一番は「脳の機能」の不調です。皆さんも、睡眠不足だと「頭が回らない」「ミスが多くなる」という経験があるでしょう。脳はエネルギーと休養をたくさん必要とする器官ですので、睡眠障害によって休憩できなくされると、その働きが格段に悪くなってしまい、仕事に集中できなくなったり、車を運転するといった高度な作業に支障をきたしたりします。
影響を受けるのは、仕事や高度作業だけではありません。
ストレスを感じやすくなったり、イライラしやすくなったりと感情面・思考面にもマイナスの影響を及ぼします。イライラは体内ホルモンの分泌異常を引き起こし、以下のような悪影響があるとされています。

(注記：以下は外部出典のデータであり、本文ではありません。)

-- ==== Sys2Proof/Machine/Flags.lean ====
section
/-!
DEFINITION. Every flag computation of the instruction set (R172, R174): the exact sum is formed in
the integers and the flags are read off it.
-/
namespace Sys2Proof.Machine

/-- The sum a + b + c of 32-bit words with its flags: C the carry out of bit 31, V the signed
overflow of the addition as written (R172). -/
def addFlags (a b : Word) (c : Bool) : Word × Flags :=
  let k : Nat := if c then 1 else 0
  let sum := a.toNat + b.toNat + k
  let r := BitVec.ofNat 32 sum
  let si := a.toInt + b.toInt + k
  (r, ⟨r.getLsbD 31, r == 0, decide (2 ^ 32 ≤ sum), decide (r.toInt ≠ si)⟩)

/-- The same on 64-bit pairs (R174). -/
def addFlags64 (a b : BitVec 64) (c : Bool) : BitVec 64 × Flags :=
  let k : Nat := if c then 1 else 0
  let sum := a.toNat + b.toNat + k
  let r := BitVec.ofNat 64 sum
  let si := a.toInt + b.toInt + k
  (r, ⟨r.getLsbD 63, r == 0, decide (2 ^ 64 ≤ sum), decide (r.toInt ≠ si)⟩)

/-- Flags of an instruction whose list is NZ: C and V stay (R172). -/
def Flags.setNZ (fl : Flags) (r : Word) : Flags := { fl with n := r.getLsbD 31, z := r == 0 }

/-- The conditions of B (R180); condition 0xF is undefined. -/
def Flags.holds (fl : Flags) (cond : BitVec 4) : Bool :=
  match cond.toNat with
  | 0x0 => fl.z
  | 0x1 => !fl.z
  | 0x2 => fl.c
  | 0x3 => !fl.c
  | 0x4 => fl.n
  | 0x5 => !fl.n
  | 0x6 => fl.v
  | 0x7 => !fl.v
  | 0x8 => fl.c && !fl.z
  | 0x9 => !fl.c || fl.z
  | 0xA => fl.n == fl.v
  | 0xB => fl.n != fl.v
  | 0xC => !fl.z && fl.n == fl.v
  | 0xD => fl.z || fl.n != fl.v
  | _ => true

/-- The flags as the word of MVFL, and back (R183). -/
def Flags.toWord (fl : Flags) : Word :=
  boolWord fl.n * 8 + boolWord fl.z * 4 + boolWord fl.c * 2 + boolWord fl.v

def Flags.ofWord (w : Word) : Flags := ⟨w.getLsbD 3, w.getLsbD 2, w.getLsbD 1, w.getLsbD 0⟩

end Sys2Proof.Machine
end

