-- ==== Sys2Proof/Machine/Responses.lean ====
section
/-!
DEFINITION. Responses to ledger entries (R364, R367 to R370, R461, R577): completion, stale
discards, limbo, unknown tags, and timeouts.
-/
namespace Sys2Proof.Machine

/-- A gateway's fetch failed: the accesses that wait for the line take the error, and the request
ends with no fill; the forwards of a snoop under way run to their end. -/
def State.gwFail (s : State) (line : Nat) : State :=
  match s.dentry line with
  | some e =>
    match e.txn with
    | some t =>
      let c := t.req
      let errs := s.dwait.filter (fun p => p.1 == c && lineOf p.2.addr == line)
      let s := { s with dwait := s.dwait.filter (fun p => !(p.1 == c && lineOf p.2.addr == line)) }
      let s := errs.foldl (fun s p => s.deliverError p.2.ref p.2.addr) (s.reqDone c line)
      let s := if t.snoop.isSome then s.modTxn line (fun t => { t with kind := .access, fetch := false })
        else (s.closeEntry line e).home [line]
      s.cachePump c
    | none => s
  | none => s

/-- The gateway has the data it asked of the SoC (R346). -/
def State.gwData (s : State) (line : Nat) (d : Line) : State :=
  (s.modTxn line (fun t => { t with data := some d })).home [line]

/-- An entry's request is answered: with the data of its line, or as a target error. -/
def State.finishEntry (s : State) (e : LEntry) (err : Bool) (data : Line) : State :=
  match e.use with
  | .access ref =>
    if err then s.deliverError ref e.addr
    else s.deliver ref (match e.wr with
      | some bs => bs
      | none => ((lineBytes data).drop (e.addr % 64)).take e.n)
  | .gwFill line _ => if err then s.gwFail line else s.gwData line data
  | .gwWrite _ => s

/-- An index is free again, and no fence waits for it. -/
def State.freeTag (s : State) (tag : Nat) : State :=
  { s with ledger := Map.set none s.ledger tag none, fence := s.fence.erase tag }

/-- The entry's generation is its virtual complex's, which is not being reset or removed (R367, R461). -/
def State.freshEntry (s : State) (e : LEntry) : Bool :=
  match e.vc with
  | some (v, g) => decide (g = (s.fld (vcGen v)).toNat) && s.fld (vcState v) != 4 && s.fld (vcState v) != 5
  | none => true

/-- The first half of a split store has been performed for a thread that is reset since: the half still to come
may follow (R50, R130). Its outcome reaches nobody. -/
def State.quietHalf (s : State) (e : LEntry) : State :=
  match e.use with
  | .access (.store gt id) =>
    if (s.thread gt).stores.any (fun o => o.id == id && o.quiet) then s.answerStore gt id true else s
  | _ => s

/-- A completed entry reaches its requester, or is discarded as stale and GEN_STALE presented. -/
def State.completeEntry (s : State) (e : LEntry) (err : Bool) (data : Line) : State :=
  if s.freshEntry e then s.finishEntry e err data
  else ((s.quietHalf e).countUp ⟨0x106C0010, 31, 0⟩).present 0x17AA true 0

/-- SIP_RESPONSE: the response of an entry, of a limbo entry, or of a free tag (R367, R368, R577). A request
still on its way to its port has none. -/
def execSipResponse (tag : BitVec 14) (err : Bool) (data : Line) (s : State) :
    Host.Outcome State Fault Refusal :=
  .next (match Map.get none s.ledger tag.toNat with
    | none => s.faultMinor
    | some e =>
      if !s.sipSent tag.toNat then s
      else if e.limbo then
        ((s.freeTag tag.toNat).countUp ⟨0x106C0018, 31, 0⟩).countDown fLimbo
      else ((s.freeTag tag.toNat).shareDown e).completeEntry e err data)

/-- LEDGER_TIMEOUT: a target error to the requester, and the entry enters limbo (R368). -/
def execLedgerTimeout (tag : BitVec 14) (s : State) : Host.Outcome State Fault Refusal :=
  .next (match Map.get none s.ledger tag.toNat with
    | none => s
    | some e =>
      if e.limbo then s
      else
        let s := { s with
          ledger := Map.set none s.ledger tag.toNat (some { e with limbo := true })
          fence := s.fence.erase tag.toNat }
        let s := ((s.countUp ⟨0x106C0014, 31, 0⟩).shareDown e).countUp fLimbo
        s.completeEntry e true 0)

/-- The generation of a virtual complex advances at the ledger (R370). -/
def State.ledgerAdvance (s : State) (v : Nat) : State :=
  let old := (s.fld (fOldCount v)).toNat
  let s := if old = 0 then s.setFld (fOldGen v) (s.fld (vcGen v)) else s
  let s := s.setFld (fOldCount v) (BitVec.ofNat 32 (old + (s.fld (fCount v)).toNat))
  s.setFld (fCount v) 0

/-- QUARANTINE of a virtual complex (R370). -/
def State.quarantine (s : State) (v : Nat) : Bool :=
  s.fld (fOldCount v) != 0 &&
  decide (((s.fld (vcGen v)).toNat + 1) % 4096 = (s.fld (fOldGen v)).toNat)

end Sys2Proof.Machine
end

- 睡眠中生産される抗体が減ってしまい、免疫力が低下する(病気になりやすくなる)
- ストレスホルモン(コルチゾール)の分泌で高血圧になる
- 新陳代謝が衰え、体重増加や脂質増加につながる
- 十分に疲労を回復できず、生活習慣病や脳卒中の発生リスクが高くなる
まとめ
このように、「夜眠れない」ということは、仕事のミスが増えるだけでなく、事故や命に係わる疾患の可能性を含んでいるということがお分かりいただけたでしょうか。
睡眠障害の特徴のとして「日中の過剰な眠気」があります。最近、よくあくびをするようになった、以前はなかったのに居眠りをすることが多くなったというような場合は、睡眠障害を疑ってみてもよいかもしれません。
上のような行動に気を付け、対策を講じても、やはりまだすっきり眠れないという方は、睡眠中に呼吸が止まってしまっているということも可能性の一つとして考えてみてください。いわゆる「睡眠時無呼吸症候群」です。お心当たりがある方は、一度専門医にご相談されてみてはいかがでしょうか。